§ TASK INSTRUCTIONS:
Check every line of the data for the word "legal", and copy those that have it.

§ RECORDS SUPPLIED:

▼

section
/-!
PROOFS. The family 30_encoding.md. The encoder's forms and the decoder's fields undo each other, so decode and encode are
inverse; a word that selects a row of the opcode map decodes to an instruction of that row, and this carries the map's
statements. The tick statements rest on what a fetch reads from a word just placed.
-/

namespace Sys2Proof

open Sys2Proof.Machine Sys2Proof.Claims

/-! ### The fields of the encoder's forms (30_encoding.md R71, R72) -/

@[simp] theorem fieldOp_formNNN {op : Nat} (nnn : Addr12) (h : op < 16) : fieldOp (formNNN op nnn) = op := by
  have := nnn.isLt
  rw [fieldOp_eq, formNNN_toNat nnn h]
  omega

@[simp] theorem fieldNNN_formNNN {op : Nat} (nnn : Addr12) (h : op < 16) : fieldNNN (formNNN op nnn) = nnn := by
  apply BitVec.eq_of_toNat_eq
  have := nnn.isLt
  rw [fieldNNN_toNat, formNNN_toNat nnn h]
  omega

@[simp] theorem fieldOp_formXKK {op : Nat} (x : Reg) (kk : Byte) (h : op < 16) : fieldOp (formXKK op x kk) = op := by
  have := x.isLt
  have := kk.isLt
  rw [fieldOp_eq, formXKK_toNat x kk h]
  omega

@[simp] theorem fieldX_formXKK {op : Nat} (x : Reg) (kk : Byte) (h : op < 16) : fieldX (formXKK op x kk) = x := by
  apply Fin.ext
  have := x.isLt
  have := kk.isLt
  rw [fieldX_val, formXKK_toNat x kk h]
  omega

@[simp] theorem fieldKK_formXKK {op : Nat} (x : Reg) (kk : Byte) (h : op < 16) : fieldKK (formXKK op x kk) = kk := by
  apply BitVec.eq_of_toNat_eq
  have := kk.isLt
  rw [fieldKK_toNat, formXKK_toNat x kk h]
  omega

@[simp] theorem fieldOp_formXYN {op n : Nat} (x y : Reg) (h : op < 16) (hn : n < 16) :
    fieldOp (formXYN op x y n) = op := by
  have := x.isLt
  have := y.isLt
  rw [fieldOp_eq, formXYN_toNat x y h hn]
  omega

@[simp] theorem fieldX_formXYN {op n : Nat} (x y : Reg) (h : op < 16) (hn : n < 16) :
    fieldX (formXYN op x y n) = x := by
  apply Fin.ext
  have := x.isLt
  have := y.isLt
  rw [fieldX_val, formXYN_toNat x y h hn]
  omega

@[simp] theorem fieldY_formXYN {op n : Nat} (x y : Reg) (h : op < 16) (hn : n < 16) :
    fieldY (formXYN op x y n) = y := by
  apply Fin.ext
  have := y.isLt
  rw [fieldY_val, formXYN_toNat x y h hn]
  omega

@[simp] theorem fieldN_formXYN {op n : Nat} (x y : Reg) (h : op < 16) (hn : n < 16) :
    fieldN (formXYN op x y n) = ⟨n, hn⟩ := by
  apply Fin.ext
  show (fieldN (formXYN op x y n)).val = n
  rw [fieldN_val, formXYN_toNat x y h hn]
  omega

/-- Format X is format XKK with the function byte in the place of `kk`. -/
theorem formX_eq_formXKK {op fn : Nat} (x : Reg) (h : fn < 256) : formX op x fn = formXKK op x (BitVec.ofNat 8 fn) := by
  rw [formX, formXKK, BitVec.toNat_ofNat, Nat.mod_eq_of_lt h]

/-! ### The forms of a word's own fields (30_encoding.md R76: every bit is fixed or an operand) -/

theorem formNNN_fields {w : Word} {op : Nat} (h : fieldOp w = op) : formNNN op (fieldNNN w) = w := by
  apply BitVec.eq_of_toNat_eq
  have := w.isLt
  rw [fieldOp_eq] at h
  rw [formNNN_toNat _ (by omega), fieldNNN_toNat]
  omega

theorem formXKK_fields {w : Word} {op : Nat} (h : fieldOp w = op) : formXKK op (fieldX w) (fieldKK w) = w := by
  apply BitVec.eq_of_toNat_eq
  have := w.isLt
  rw [fieldOp_eq] at h
  rw [formXKK_toNat _ _ (by omega), fieldX_val, fieldKK_toNat]
  omega

theorem formX_fields {w : Word} {op fn : Nat} (h : fieldOp w = op) (hfn : (fieldKK w).toNat = fn) :
    formX op (fieldX w) fn = w := by
  subst hfn
  exact formXKK_fields h

theorem formXYN_fields {w : Word} {op n : Nat} (h : fieldOp w = op) (hn : (fieldN w).val = n) :
    formXYN op (fieldX w) (fieldY w) n = w := by
  apply BitVec.eq_of_toNat_eq
  have := w.isLt
  rw [fieldOp_eq] at h
  rw [fieldN_val] at hn
  rw [formXYN_toNat _ _ (by omega) (by omega), fieldX_val, fieldY_val]
  omega

/-! ### Decode and encode are inverse -/

theorem decodeWord_encode (i : Instr) : decodeWord (encode i) = some i := by
  cases i with
  | cls | ret => rfl
  | jp _ | call _ | seImm _ _ | sneImm _ _ | seReg _ _ | ldImm _ _ | addImm _ _ | sneReg _ _ | ldI _ | jpV0 _ | rnd _ _
  | drw _ _ _ => simp [encode, decodeWord]
  | ldReg _ _ | orReg _ _ | andReg _ _ | xorReg _ _ | addReg _ _ | subReg _ _ | shrReg _ _ | subnReg _ _ | shlReg _ _ =>
    simp [encode, decodeWord, decodeOp8]
  | skp _ | sknp _ => simp [encode, decodeWord, decodeOpE, formX_eq_formXKK]
  | ldVxDt _ | ldVxKey _ | ldDtVx _ | ldStVx _ | addI _ | ldGlyph _ | ldBcd _ | storeRegs _ | loadRegs _ =>
    simp [encode, decodeWord, decodeOpF, formX_eq_formXKK]

/-- The two bytes of a legal word are read as its instruction, and the bytes after them are left. -/
theorem decode_of_decodeWord {w : Word} {i : Instr} (h : decodeWord w = some i) (rest : List Byte) :
    decode (highByte w :: lowByte w :: rest) = .ok (i, rest) := by
  simp [decode, joinBytes_high_low, h]

/-- Settles O1: each format's fields are the operands it was built from. -/
theorem decodeOfEncodeIsTheInstruction : Obligations.DecodeOfEncodeIsTheInstruction :=
  fun i rest => ⟨decodeWord_encode i, decode_of_decodeWord (decodeWord_encode i) rest⟩

theorem encode_of_decodeOp0 {w : Word} {i : Instr} (h : decodeOp0 w = some i) : encode i = w := by
  unfold decodeOp0 at h
  split at h
  · cases h
    exact Eq.symm ‹_›
  · split at h
    · cases h
      exact Eq.symm ‹_›
    · cases h

theorem encode_of_decodeOp8 {w : Word} {i : Instr} (hop : fieldOp w = 0x8) (h : decodeOp8 w = some i) : encode i = w := by
  unfold decodeOp8 at h
  split at h <;> cases h <;> exact formXYN_fields hop ‹_›

theorem encode_of_decodeOpE {w : Word} {i : Instr} (hop : fieldOp w = 0xE) (h : decodeOpE w = some i) : encode i = w := by
  unfold decodeOpE at h
  split at h <;> cases h <;> exact formX_fields hop ‹_›

theorem encode_of_decodeOpF {w : Word} {i : Instr} (hop : fieldOp w = 0xF) (h : decodeOpF w = some i) : encode i = w := by
  unfold decodeOpF at h
  split at h <;> cases h <;> exact formX_fields hop ‹_›

/-- A legal word is the only word of its instruction. (Branch `h_k` of the decoder's split is the one of `op` = k - 1.) -/
theorem encode_of_decodeWord {w : Word} {i : Instr} (h : decodeWord w = some i) : encode i = w := by
  unfold decodeWord at h
  split at h
  case h_1 => exact encode_of_decodeOp0 h
  case h_9 hop => exact encode_of_decodeOp8 hop h
  case h_15 hop => exact encode_of_decodeOpE hop h
  case h_16 hop => exact encode_of_decodeOpF hop h
  case h_2 hop | h_3 hop | h_11 hop | h_12 hop =>
    cases h
    exact formNNN_fields hop
  case h_4 hop | h_5 hop | h_7 hop | h_8 hop | h_13 hop =>
    cases h
    exact formXKK_fields hop
  case h_6 hop | h_10 hop =>
    split at h <;> cases h
    exact formXYN_fields hop ‹_›
  case h_14 hop =>
    cases h
    exact formXYN_fields hop rfl
  case h_17 => cases h

/-- The low nibble of a word with function nibble 0 is 0. -/
theorem lowNibble_eq_zero {w : Word} (h : (fieldN w).val = 0) : w.extractLsb' 0 4 = 0 := BitVec.eq_of_toNat_eq h

/-- Settles O2: 5XY0 and 9XY0 are encoded with the function nibble 0, and 00E0 and 00EE are one word each. -/
theorem encodeOfDecodeIsTheWord : Obligations.EncodeOfDecodeIsTheWord := by
  refine ⟨fun w i h => encode_of_decodeWord h, fun w x y h => ?_, fun w h => ?_⟩
  · rcases h with h | h <;>
    · rw [← encode_of_decodeWord h]
      exact lowNibble_eq_zero (by simp [encode])
  · rcases h with h | h <;>
    · rw [← encode_of_decodeWord h]
      rfl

▲

§ REPLY TO THE TASK:
/-- The two bytes of a legal word are read as its instruction, and the bytes after them are left. -/
/-- A legal word is the only word of its instruction. (Branch `h_k` of the decoder's split is the one of `op` = k - 1.) -/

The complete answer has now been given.